His lips twitched. “What?”

“Baby chicks. You look at their bottoms to see whether they’re male or female so that you don’t wind up with too many roosters.”

“I grew up on the East Side,” he said dryly. “Not many baby chicks there. But this one’s got a hallmark on its little bottom. Probably gold, if I’m not mistaken. Could be worth a tidy sum.” He carried it over to the French doors to study it in better light.

“I don’t suppose you found a pillbox in the victim’s pocket?” Dwight asked as we moved back to the vestibule.

“Or my other earring?” I asked.

Sigrid shook her head. “Sorry.”

While we had been distracted by the Mexican cat and the pillboxes, Detective Hentz had stepped into the hall to answer his phone, and now he said to Sigrid, “Lowry and Albee are on their way down, Lieutenant.”

“Good.” She turned to Dwight. “I’m sure I don’t have to tell you, Major, that if anything about last night occurs to either of you—”

“No,” Dwight said. “You don’t. And we do have your number.”

“Oh wait!” I cried. “When I pulled all the bubble wrap out of the box that Mrs. Lattimore sent, we found an envelope.”

I darted into the dining room and retrieved the envelope we’d left on the table beside the magazine pages. When Elliott realized what was happening, he hastily set the box back on the table and joined us.

To my disappointment, Sigrid merely turned the envelope in her hand, then put it and the magazine article in the pocket of her white parka.

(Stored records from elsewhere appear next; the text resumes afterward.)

-- ==== Sys2Proof/Machine/Ops.lean ====
section
/-! DEFINITION. The shared operations over registers, counters, error bits, the trouble log, memory, the heft map and
the device-wide pause. -/

namespace Sys2Proof.Machine

/-! ## Register fields -/

/-- The key of instance `i` of field `f` on page `pg`. -/
def fkey (pg : Nat) (f : Field) (i : Nat) : Nat := pg * 131072 + (f.off + f.stride * i) * 32 + f.lo

/-- Read a field. -/
def rd (s : State) (pg : Nat) (f : Field) (i : Nat := 0) : Nat := getD f.reset s.regs (fkey pg f i)

/-- Write a field; only the bits of its width are stored. -/
def wr (s : State) (pg : Nat) (f : Field) (i : Nat) (v : Nat) : State :=
  s.setRegs (putD f.reset s.regs (fkey pg f i) (v % 2 ^ f.width))

/-- Write a one-instance field. -/
def wr0 (s : State) (pg : Nat) (f : Field) (v : Nat) : State := wr s pg f 0 v

/-- Read bit `b` of a field. -/
def rdBit (s : State) (pg : Nat) (f : Field) (i b : Nat) : Bool := bit (rd s pg f i) b

/-- A number with bit `b` set to a value. -/
def putBit (x b : Nat) (v : Bool) : Nat :=
  if bit x b then (if v then x else x - 2 ^ b) else (if v then x + 2 ^ b else x)

/-- Set or clear bit `b` of a field. -/
def wrBit (s : State) (pg : Nat) (f : Field) (i b : Nat) (v : Bool) : State := wr s pg f i (putBit (rd s pg f i) b v)

/-- Write a value over a _LO and _HI pair of fields. -/
def wrPair (s : State) (pg : Nat) (lo hi : Field) (v : Nat) : State := wr0 (wr0 s pg lo v) pg hi (v / 2 ^ 32)

/-- Read a _LO and _HI pair of fields. -/
def rdPair (s : State) (pg : Nat) (lo hi : Field) : Nat := rd s pg lo + 2 ^ 32 * rd s pg hi

/-- Add to a SAT counter; it stops at 0xFFFF_FFFF with STATUS [0] set (R9, R485). -/
def bumpI (s : State) (pg : Nat) (f : Field) (i n : Nat) : State :=
  let v := rd s pg f i + n
  if v < 2 ^ 32 - 1 then wr s pg f i v
  else wr0 (wr s pg f i (2 ^ 32 - 1)) pg F.STATUS_SAT 1

/-- Add to a one-instance SAT counter. -/
def bump (s : State) (pg : Nat) (f : Field) (n : Nat := 1) : State := bumpI s pg f 0 n

/-! ## Page indices (R484) -/

/-- Page of pen `p`. -/
def penPg (p : Nat) : Nat := 2 + p
/-- Page of physical fold `f`. -/
def foldPg (f : Nat) : Nat := 18 + f
/-- Page of stack `k`. -/
def hbmPg (k : Nat) : Nat := 86 + k
/-- Page of link `l`. -/
def linkPg (l : Nat) : Nat := 94 + l
/-- Page of housekeeping unit `u`. -/
def hkPg (u : Nat) : Nat := 195 + u
/-- Page of NoC half `d`. -/
def nocPg (d : Nat) : Nat := 205 + d
/-- IOD page. -/
def iodPg : Nat := 1
/-- ETH page. -/
def ethPg : Nat := 190
/-- SHOB page. -/
def shobPg : Nat := 191
/-- TALLY page. -/
def tallyPg : Nat := 192
/-- DROVER page. -/
def droverPg : Nat := 193
/-- WLOAD page. -/
def wloadPg : Nat := 194
/-- PWR page. -/
def pwrPg : Nat := 198
/-- THERM page. -/
def thermPg : Nat := 199
/-- LOG page. -/
def logPg : Nat := 200
/-- BOOT page. -/
def bootPg : Nat := 201
/-- SEC page. -/
def secPg : Nat := 202
/-- UPD page. -/
def updPg : Nat := 203
/-- TEST page. -/
def testPg : Nat := 204

/-- The type of page `i`; none for 207 to 255 (R484). -/
def pageType (i : Nat) : Option PageType :=
  if i = 0 then some .dir else if i = 1 then some .iod else if i < 18 then some .pen else if i < 86 then some .fold
  else if i < 94 then some .hbm else if i < 190 then some .link else if i = 190 then some .eth
  else if i = 191 then some .shob else if i = 192 then some .tally else if i = 193 then some .drover
  else if i = 194 then some .wload else if i < 198 then some .hka else if i = 198 then some .pwr
  else if i = 199 then some .therm else if i = 200 then some .log else if i = 201 then some .boot
  else if i = 202 then some .sec else if i = 203 then some .upd else if i = 204 then some .test
  else if i < 207 then some .noc else none
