-- ==== Sys2Proof/Machine/Transfers.lean ====
section
/-! DEFINITION. Transfers of the MOV slot, and when their data becomes visible (R22, R23, R159, R183 to R187, R244 to R248,
R301, R328, R520). -/

namespace Sys2Proof.Machine

/-- A transfer descriptor with the iteration index applied (R184); addresses and length in bytes. -/
structure XArgs where
  /-- source space -/
  ss : Nat
  /-- source address -/
  sa : Nat
  /-- destination space -/
  ds : Nat
  /-- destination address -/
  da : Nat
  /-- target kind -/
  kind : Nat
  /-- target field -/
  target : Nat
  /-- bytes -/
  len : Nat
  /-- lane -/
  lane : Nat
  /-- lane valid -/
  valid : Bool
  /-- its lane is masked -/
  masked : Bool
  deriving DecidableEq, Repr

/-- The fields of a transfer descriptor. -/
def xferArgs (x : Fold) (d : Nat) : XArgs :=
  let st := x.iter * bits d 101 16
  let lane := (bits d 117 8 + x.iter) % 256
  { ss := bits d 0 2, sa := 256 * (bits d 2 32 + st), ds := bits d 34 2, da := 256 * (bits d 36 32 + st), kind := bits d 68 2
    target := bits d 70 15, len := 256 * (bits d 85 16 + 1), lane := lane, valid := bit d 125, masked := laneMasked x (bit d 125) lane }

/-- Size of a fold-side space: vector store or staging (R159). -/
def spaceSize (sp : Nat) : Nat := if sp = 0 then vsSize else 0xC00000

/-- Whether a range lies in a fold-side space. -/
def inSpace (sp a n : Nat) : Bool := decide (a + n ≤ spaceSize sp)

/-- The device address of a fold-side byte. -/
def spaceAddr (f sp a : Nat) : Nat := if sp = 0 then vsAddr f a else stagingAddr f a

/-- The first beat boundary after a device cycle, counted from cycle 0 of the tick (R22). -/
def beatAfter (s : State) (c : Nat) : Nat := s.pause.base + ((c - s.pause.base) / 4 + 1) * 4

/-- Port bookings that a transfer asks for, each with the fold that holds it and its capacity. -/
abbrev Asks := List (Nat × Book × Nat)

/-- Book every ask. -/
def bookAll (s : State) (asks : Asks) : State := forEach s asks (fun s e => addBook s e.1 e.2.1)

/-- The ports that asks overcommit, each of which counts (R194). The folds share the mesh and the edge ports (R21). -/
def overPorts (s : State) : Asks → List Nat
  | [] => []
  | (g, b, cap) :: r => (if overPort s g b cap then [b.port] else []) ++ overPorts (addBook s g b) r

/-- The use of the die bridge by a transfer between dies: 24 ports of 256 bytes a cycle from each die, which the device shares out among
the transfers itself (R21, R199). They are booked in the cycles of the transfer's fold-side port (DESIGN CHOICE, log entry 26). -/
def bridgeAsk (f src dst c0 k bytes : Nat) : Asks := if src = dst then [] else [(f, ⟨8, 64 + src, c0, c0 + k - 1, bytes⟩, 6144)]

/-- The Fraeth port of a link: three a die, sixteen links each (R21). -/
def fraethPort (l : Nat) : Nat := l / 16

/-- The end of the mesh at an HBM port or at a Fraeth port; a fold's is its own number. -/
def hbmEnd (q : Nat) : Nat := 68 + q
/-- The end of the mesh at a link's Fraeth port. -/
def fraethEnd (l : Nat) : Nat := 100 + fraethPort l

/-- The use of the mesh by a transfer of fold `f` from one end to another, in the cycles in which its data enters the mesh. -/
def meshAsk (f src dst c0 k bytes : Nat) : Asks := [(f, ⟨7, 256 * src + dst, c0, c0 + k - 1, bytes⟩, 256)]

/-- Whether the flock of fold `f` uses slot `k`. -/
def usesSlot (s : State) (f k : Nat) : Bool := match foldDrove s f with
  | some d => bit d.folds k && (foldOfSlot s k).isSome
  | none => false

/-- The pending write of a transfer into the vector store: it lands in the `k` cycles that end at `vis` (R185). -/
def destWrite (s : State) (f a n k vis : Nat) : VsPend := vsWrite a n (getFold s f).now (beatAfter s vis) (vis + 1 - k)

/-- Record a transfer of fold `f` and its write of `n` bytes into the vector store of fold `g`. -/
def addXfer (s : State) (f g sp a n k : Nat) (x : Xfer) : State :=
  let w := destWrite s f a n k x.vis
  let s := modFold s f (fun y => { y with xfers := y.xfers ++ [x] })
  if sp = 0 then modFold s g (fun y => pendVs y w) else s

/-- The pending read of a transfer's source in the vector store over `k` cycles; a masked transfer reads nothing (R185, R187). -/
def sourceRead (s : State) (f : Nat) (v : XArgs) (k : Nat) : VsPend :=
  let c := (getFold s f).now
  vsRead v.sa (if v.ss = 0 ∧ !v.masked then v.len else 0) c (c + k) (c + k)

/-- A transfer breaks a vector store rule at its source or at its destination, fold `g`. -/
def xferHazard (s : State) (f g sp a n k vis : Nat) (src : List VsPend) : Bool :=
  src.any (vsHazard (getFold s f)) || (sp == 0 && vsHazard (getFold s g) (destWrite s f a n k vis))

/-- The bytes a transfer moves from a fold-side source; a masked one into the vector store or staging writes zeros (R187). -/
def sourceBytes (s : State) (f : Nat) (v : XArgs) : List Byte :=
  if v.masked then List.replicate v.len 0 else droveRead s (spaceAddr f v.ss v.sa) v.len

/-- Note a masked operation. -/
def countMasked (s : State) (f : Nat) (m : Bool) : State := if m then bump s (foldPg f) F.MASKED_OP_CNT else s

/-- Mark a transfer's source as pending while it is read. -/
def pendSource (s : State) (f : Nat) (v : XArgs) (k : Nat) : State :=
  let r := sourceRead s f v k
  modFold s f (fun y => pendVs y r)

/-- A line lies in part in a range of device addresses. -/
def lineMeets (a n line : Nat) : Bool := decide (a / 64 * 64 ≤ line) && decide (line < a + n)

/-- The lines in error that a transfer meets in its staging source (R256 to R258). -/
def sourceLines (s : State) (f : Nat) (v : XArgs) (lines : List LineErr) : State :=
  if v.ss = 1 ∧ !v.masked then readLines s f (lineMeets (stagingAddr f v.sa) v.len) lines else s

/-! ## XFER (R22, R183) -/

/-- The arguments of a transfer syllable on a fold. -/
def xferOf (s : State) (f desc : Nat) : XArgs := xferArgs (getFold s f) (xferDesc s f desc)

/-- The destination fold of an XFER. -/
def xferDest (s : State) (f : Nat) (v : XArgs) : Nat := if v.kind = 0 then f else (foldOfSlot s v.target).getD f

/-- The visible cycle of an XFER (R22). -/
def xferVis (s : State) (f : Nat) (v : XArgs) : Nat :=
  let lat := if v.kind = 0 then 16 else if dieOf f = dieOf (xferDest s f v) then 32 else 64
  (getFold s f).now + lat + v.len / 256 - 1

/-- What an XFER books. -/
def xferAsks (s : State) (f : Nat) (v : XArgs) : Asks :=
  let c := (getFold s f).now
  let k := v.len / 256
  let vis := xferVis s f v
  let g := xferDest s f v
  if v.kind = 0 then [(f, ⟨2, 0, c, c + k - 1, 256⟩, 256), (f, ⟨2, 1, vis + 1 - k, vis, 256⟩, 256)]
  else [(f, ⟨0, 0, c, c + k - 1, 256⟩, 256), (g, ⟨1, 0, vis + 1 - k, vis, 256⟩, 256)] ++ meshAsk f f g c k 256 ++ bridgeAsk f (dieOf f) (dieOf g) c k 256

/-- The ports that refuse what a syllable asks for. -/
def portStop (s : State) (asks : Asks) : List Stop := (overPorts s asks).map (.contract 7 3 ·)

/-- The reserved bits of a transfer: its syllable's and its descriptor's (R183, R184). -/
def xferReserved (rsv d : Nat) : Bool := rsv != 0 || bits d 126 2 != 0

/-- The target of a transfer to a logical slot names none that the drove uses (R184). A transfer within the fold has no target, and its
field is not read (DEDUCED, log entry 56). -/
def badSlot (s : State) (f : Nat) (v : XArgs) : Bool := v.kind == 1 && (decide (64 ≤ v.target) || !usesSlot s f v.target)

/-- The fields of an XFER that break R192 codes 1 and 2 (R520). -/
def xferFields (s : State) (f rsv desc : Nat) : List Stop :=
  let v := xferOf s f desc
  stopIf (xferReserved rsv (xferDesc s f desc)) (.contract 1 3 0)
    ++ stopIf (decide (2 ≤ v.ss) || decide (2 ≤ v.ds) || decide (2 ≤ v.kind) || badSlot s f v || !inSpace v.ss v.sa v.len
      || !inSpace v.ds v.da v.len) (.contract 2 3 0)

/-- The other rows of R192 that an XFER breaks; one whose target names no fold has no port and no destination to check. -/
def xferRules (s : State) (f : Nat) (v : XArgs) : List Stop :=
  let k := v.len / 256
  if 2 ≤ v.kind ∨ badSlot s f v then stopIf (vsHazard (getFold s f) (sourceRead s f v k)) (.contract 8 3 0)
  else portStop s (xferAsks s f v)
      ++ stopIf (xferHazard s f (xferDest s f v) v.ds v.da v.len k (xferVis s f v) [sourceRead s f v k]) (.contract 8 3 0)

/-- What stops an XFER at its issue (R191, R192). -/
def xferCheck (s : State) (f rsv desc : Nat) : List Stop := allStops (xferFields s f rsv desc) (xferRules s f (xferOf s f desc))

/-- An XFER that its check lets through. -/
def doXfer (s : State) (f : Nat) (v : XArgs) (lines : List LineErr) : State :=
  let g := xferDest s f v
  let vis := xferVis s f v
  let k := v.len / 256
  let s := sourceLines (countMasked (bookAll s (xferAsks s f v)) f v.masked) f v lines
  let data := if v.masked ∧ v.ds = 1 ∧ g ≠ f then [] else sourceBytes s f v
  addXfer (pendSource s f v k) f g v.ds v.da data.length k
    { hwr := false, c := (getFold s f).now, dst := spaceAddr g v.ds v.da, data := data, vis := vis, fly := vis + 1, port := 0
      bundle := (getFold s f).lastPc }

/-- XFER at its issue. -/
def issueXfer (s : State) (f rsv desc : Nat) (lines : List LineErr) : State :=
  issueWith s f (xferCheck s f rsv desc) (doXfer s f (xferOf s f desc) lines)

/-- XFER (R183) with the staging lines in error (R256). -/
def execXfer (fold : Fin 68) (rsv : BitVec 18) (desc : MovRef) (s : State) : Host.Outcome State Fault Refusal :=
  .next (syllable s fold 3 (movWord 1 rsv desc.desc) (fun s => issueXfer s fold rsv.toNat desc.desc desc.lines))

/-! ## HBM transfers (R243 to R247, R301) -/

/-- Where a lane's KV access goes: outside the pool, a piece crossed, unmapped, or a window address (R301). -/
inductive KvWay where
  | plain | cross | unmapped | mapped (w : Nat)
  deriving DecidableEq, Repr

/-- The KV segments of a lane's entry in the active lane block: first virtual block, length, first physical block (R299). -/
def laneSegs (s : State) (f lane : Nat) : List (Nat × Nat × Nat) :=
  (List.range (min 16 (laneField s f lane 64 2))).map (fun j =>
    (laneField s f lane (128 + 8 * j) 2, laneField s f lane (130 + 8 * j) 2, laneField s f lane (132 + 8 * j) 4))

/-- The KV mapping of a window range for a lane. -/
def kvWay (s : State) (f : Nat) (d : Drove) (v : XArgs) (w : Nat) : KvWay :=
  let base := (kvRegion s d.pen).base
  let stripe := kib4 * d.lanes.stripe
  let piece := 256 * d.lanes.piece
  if !v.valid || stripe == 0 || piece == 0 || decide (w < base) || decide (base + d.lanes.stripes * stripe ≤ w) then .plain
  else
    let i := (w - base) / stripe
    let off := (w - base) % stripe
    if piece < off % piece + v.len then .cross
    else match (laneSegs s f v.lane).find? (fun g => decide (g.1 ≤ off / piece) && decide (off / piece < g.1 + g.2.1)) with
      | none => .unmapped
      | some g => .mapped (base + i * stripe + (g.2.2 + off / piece - g.1) * piece + off % piece)

/-- An HBM transfer with its port, device address and rate fixed. -/
structure HbmWay where
  /-- device address -/
  addr : Nat
  /-- window address -/
  win : Nat
  /-- port -/
  port : Nat
  /-- c_p -/
  rate : Nat
  /-- it acts as masked for want of a segment (R301) -/
  unmapped : Bool
  deriving DecidableEq, Repr

/-- The way of an HBM transfer at window address `w`; none for BAD_FIELD. The schedule keeps the design rate of the port: what a retired
pseudo-channel delays is late data (R260). -/
def hbmWay (s : State) (f : Nat) (d : Drove) (v : XArgs) (w : Nat) : Option HbmWay :=
  let go := fun (w : Nat) (u : Bool) => (windowAddr s d.pen w v.len).map (fun a =>
    (⟨a, w, a / 0x800000000, designRate d.pstate, u⟩ : HbmWay))
  match kvWay s f d v w with
  | .cross => none
  | .mapped w' => go w' false
  | .unmapped => go w true
  | .plain => go w false

/-- A cross-die transfer takes 32 cycles more (R245). -/
def crossDie (f q : Nat) : Nat := if dieOf f = portDie q then 0 else 32

/-- The drove names an HBM port (R250). -/
def namesPort (d : Drove) (q : Nat) : Bool := d.ports.any (fun e => e.1 == q)

/-- The bytes per cycle that the drove's bookings allow on a port. -/
def portCap (d : Drove) (h : HbmWay) : Nat := if namesPort d h.port then h.rate else 0

/-- Cycles that an HBM transfer of a length takes. -/
def hbmSpan (v : XArgs) (h : HbmWay) : Nat := ceilDiv v.len h.rate

/-- The visible cycle of an HRD (R245). -/
def hrdVis (s : State) (f : Nat) (d : Drove) (v : XArgs) (h : HbmWay) : Nat :=
  (getFold s f).now + readLat d.pstate + crossDie f h.port + hbmSpan v h - 1
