-- ==== Sys2Proof/Machine/Requests.lean ====
section
/-! DEFINITION. Requests: KV blocks, prefix reuse, ends and aborts (R280, R292 to R295, R300 to R303, R308 to R312, R316, R317). -/

namespace Sys2Proof.Machine

/-! ## Records (R294) -/

/-- All resident requests, in the order of their record indices. -/
def allReqs (s : State) : List Request := s.drover.reqs.flatMap (·.2)

/-- The requests of flock `k`. -/
def flockReqs (s : State) (k : Nat) : List Request := (allReqs s).filter (fun r => r.flock == k)

/-- Store a request. -/
def putReq (s : State) (r : Request) : State := s.setDrover { s.drover with reqs := putD [] s.drover.reqs (r.handle % 4096) [r] }

/-- What the Drover holds for flock `k`. -/
def getServing (s : State) (k : Nat) : Serving := getD Serving.init s.drover.flocks k

/-- Replace it. -/
def putServing (s : State) (k : Nat) (x : Serving) : State := s.setDrover { s.drover with flocks := putD Serving.init s.drover.flocks k x }

/-- The lane table of flock `k`'s active drove. -/
def laneTable (s : State) (k : Nat) : LaneTable := match flockDrove s k with
  | some d => d.lanes
  | none => LaneTable.none

/-! ## Epochs (R279, R280) -/

/-- The epoch entry of a pen with an ID; an EMPTY entry keeps the ID that a switch under DRAIN has named (R283). -/
def epochOf (s : State) (p id : Nat) : Option Nat :=
  if id = 0 then none else (List.range 2).find? (fun k => rd s (penPg p) F.EPOCH0_ID k == id)

/-- The CURRENT epoch entry of a pen. -/
def currentEpoch (s : State) (p : Nat) : Option Nat := (List.range 2).find? (fun k => rd s (penPg p) F.EPOCH0_STATE k == 3)

/-- The epoch entry that admissions of flock `k` are pinned to: a pending switch counts from the flock's own page tick on (R280, R281). -/
def flockEpoch (s : State) (p k : Nat) : Option Nat :=
  if rd s (penPg p) F.EPOCH_SWITCH_PENDING = 1 ∧ bit (getD 0 s.weights.switched p) k then some (rd s (penPg p) F.EPOCH_SWITCH_ENTRY)
  else currentEpoch s p

/-- An OLD epoch without pinned requests is drained (R282, R283). -/
def checkDrained (s : State) (p k : Nat) : State :=
  if rd s (penPg p) F.EPOCH0_STATE k = 4 ∧ rd s (penPg p) F.EPOCH2 k = 0 ∧ rd s (penPg p) F.EPOCH0_DRAINED k = 0 then
    logWrite (wr s (penPg p) F.EPOCH0_DRAINED k 1) (penPg p) 0x68 p [(32, rd s (penPg p) F.EPOCH0_ID k)]
  else s

/-- Pin a request to an epoch, or let it go. -/
def pinEpoch (s : State) (p id : Nat) (more : Bool) : State := match epochOf s p id with
  | some k =>
    let n := rd s (penPg p) F.EPOCH2 k
    if more then wr s (penPg p) F.EPOCH2 k (n + 1) else checkDrained (wr s (penPg p) F.EPOCH2 k (n - 1)) p k
  | none => s

/-! ## KV blocks (R300 to R303) -/

/-- Physical blocks of a pool with a lane table's geometry. -/
def kvBlocks (t : LaneTable) : Nat := if t.piece = 0 then 0 else kib4 * t.stripe / (256 * t.piece)

/-- Window address of the token record of block `b`. -/
def tokenRecord (s : State) (p : Nat) (t : LaneTable) (b : Nat) : Nat := (kvRegion s p).base + t.stripes * (kib4 * t.stripe) + 256 * b

/-- A prefix table entry (R309). -/
structure PfxEntry where
  /-- key -/
  key : Nat
  /-- physical block -/
  block : Nat
  /-- physical block of the previous prompt block -/
  prev : Nat
  /-- epoch ID -/
  epoch : Nat
  /-- reference count -/
  refs : Nat
  /-- state: 0 free, 2 valid -/
  st : Nat
  /-- tally of the last hit or insertion -/
  tally : Nat
  deriving DecidableEq, Repr

/-- No previous block. -/
def noBlock : Nat := 0xFFFFFFFF

/-- Window address of entry `i` of a prefix table. -/
def pfxAddr (s : State) (p i : Nat) : Nat := (prefixRegion s p).base + 64 * i

/-- Read entry `i` of a prefix table. -/
def pfxEntry (s : State) (p i : Nat) : PfxEntry :=
  let a := pfxAddr s p i
  { key := winLe s p a 8, block := winLe s p (a + 8) 4, prev := winLe s p (a + 12) 4, epoch := winLe s p (a + 16) 2
    refs := winLe s p (a + 18) 2, st := winLe s p (a + 20) 1, tally := winLe s p (a + 24) 8 }

/-- Write entry `i` of a prefix table. -/
def putPfx (s : State) (p i : Nat) (e : PfxEntry) : State :=
  coreWrite s p (pfxAddr s p i) (toLe 8 e.key ++ toLe 4 e.block ++ toLe 4 e.prev ++ toLe 2 e.epoch ++ toLe 2 e.refs
    ++ toLe 1 e.st ++ toLe 3 0 ++ toLe 8 e.tally ++ List.replicate 32 0)

/-- Entries of a pen's prefix table. -/
def pfxCount (s : State) (p : Nat) : Nat := 4 * prefixSets s p

/-- The valid entries of a prefix table, with their indices. -/
def validPfx (s : State) (p : Nat) : List (Nat × PfxEntry) :=
  ((List.range (pfxCount s p)).map (fun i => (i, pfxEntry s p i))).filter (fun e => e.2.st == 2)

/-- A request holds a physical block. -/
def Request.holds (r : Request) (b : Nat) : Bool := r.matched.contains b || (decide (r.tail ≤ b) && decide (b < r.tail + r.tailLen))

/-- A request of the pen holds a physical block. -/
def heldBlock (s : State) (p b : Nat) : Bool := (allReqs s).any (fun r => r.pen == p && r.holds b)

/-- The blocks of a pool that nothing holds and no prefix entry names, as a membership list. -/
def freeBlocks (s : State) (p n : Nat) : List Nat :=
  let named := (validPfx s p).map (·.2.block)
  (List.range n).filter (fun b => !named.contains b && !heldBlock s p b)

/-- The lowest run of `n` blocks all of which are free. -/
def fitRun (free : List Nat) (n : Nat) : Option Nat := free.find? (fun b => (List.range n).all (fun j => free.contains (b + j)))

/-- Put a prefix entry in its place by tally, oldest first. -/
def insOldest (e : Nat × PfxEntry) : List (Nat × PfxEntry) → List (Nat × PfxEntry)
  | [] => [e]
  | x :: xs => if e.2.tally < x.2.tally then e :: x :: xs else x :: insOldest e xs

/-- The cached entries, oldest first: valid with reference count 0. -/
def cachedPfx (s : State) (p : Nat) : List (Nat × PfxEntry) :=
  ((validPfx s p).filter (fun e => e.2.refs == 0)).foldl (fun acc e => insOldest e acc) []

/-- Find a run of `n` blocks, evicting cached entries in the order of the list until one fits (R302). -/
def reserveRun (s : State) (p nb n : Nat) : List (Nat × PfxEntry) → Option Nat × State
  | [] => (fitRun (freeBlocks s p nb) n, s)
  | e :: es => match fitRun (freeBlocks s p nb) n with
    | some b => (some b, s)
    | none => reserveRun (putPfx (bump s droverPg F.PFX_EVICT) p e.1 { e.2 with st := 0 }) p nb n es

/-! ## Prefix reuse (R308 to R311) -/

/-- The 128-bit prefix key of a pen. -/
def penKey (s : State) (p : Nat) : List Byte := (List.range 4).flatMap (fun k => toLe 4 (rd s (penPg p) F.PFX_KEY k))

/-- The tokens of full prompt block `i`, 256 bytes. -/
def blockTokens (prompt : List Nat) (i : Nat) : List Byte := ((prompt.drop (64 * i)).take 64).flatMap (toLe 4)

/-- The keys of the first `n` full blocks of a prompt (R308). -/
def blockKeys (s : State) (p : Nat) (prompt : List Nat) (epoch n : Nat) : List Nat :=
  ((List.range n).foldl (fun (acc : List Nat × Nat) i =>
    let key := sipHash24 (penKey s p) (toLe 8 acc.2 ++ blockTokens prompt i ++ toLe 2 epoch)
    (acc.1 ++ [key], key)) ([], 0)).1

/-- The four entry indices of a key's set. -/
def pfxSet (s : State) (p key : Nat) : List Nat :=
  if prefixSets s p = 0 then [] else (List.range 4).map (fun w => 4 * (key % prefixSets s p) + w)

/-- The valid entry that carries a key. -/
def findPfx (s : State) (p key : Nat) : Option (Nat × PfxEntry) :=
  ((pfxSet s p key).map (fun i => (i, pfxEntry s p i))).find? (fun e => e.2.st == 2 && e.2.key == key)

/-- Prefix segments of matched blocks: runs of consecutive physical numbers. -/
def runs : List Nat → List (Nat × Nat)
  | [] => []
  | b :: bs => match runs bs with
    | [] => [(b, 1)]
    | (c, n) :: r => if c = b + 1 then (b, n + 1) :: r else (b, 1) :: (c, n) :: r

“Come on, Sigrid,” Elliott complained. “Aren’t you going to tell us what she said?”

“It’s not addressed to me,” she said coolly. “Shall we go see how Miss DiSimone’s getting on with her guest list?”

Okay, I had wanted them to clear out and leave Dwight and me alone, but it was frustrating not to know what was in Mrs. Lattimore’s letter.

Elliott slipped on his jacket and gathered up his overcoat. “Thanks again for sheltering me from the storm. If you’re free one night, perhaps you’ll let me treat you to dinner?”

“That would be great,” I said before Dwight could say no.

We exchanged phone numbers, and when everyone was gone, Dwight shook his head in amusement. “You don’t fool me, honey. You’re hoping he’ll find out what Mrs. Lattimore wrote.”

“Aren’t you at all curious, too?”

“Maybe, but I’m more patient. Besides—” He took a business card from his pocket and flourished it. “Detective Hentz gave me his card. He’s playing at that jazz club down in the Village tomorrow night. I thought perhaps we could buy him a drink.”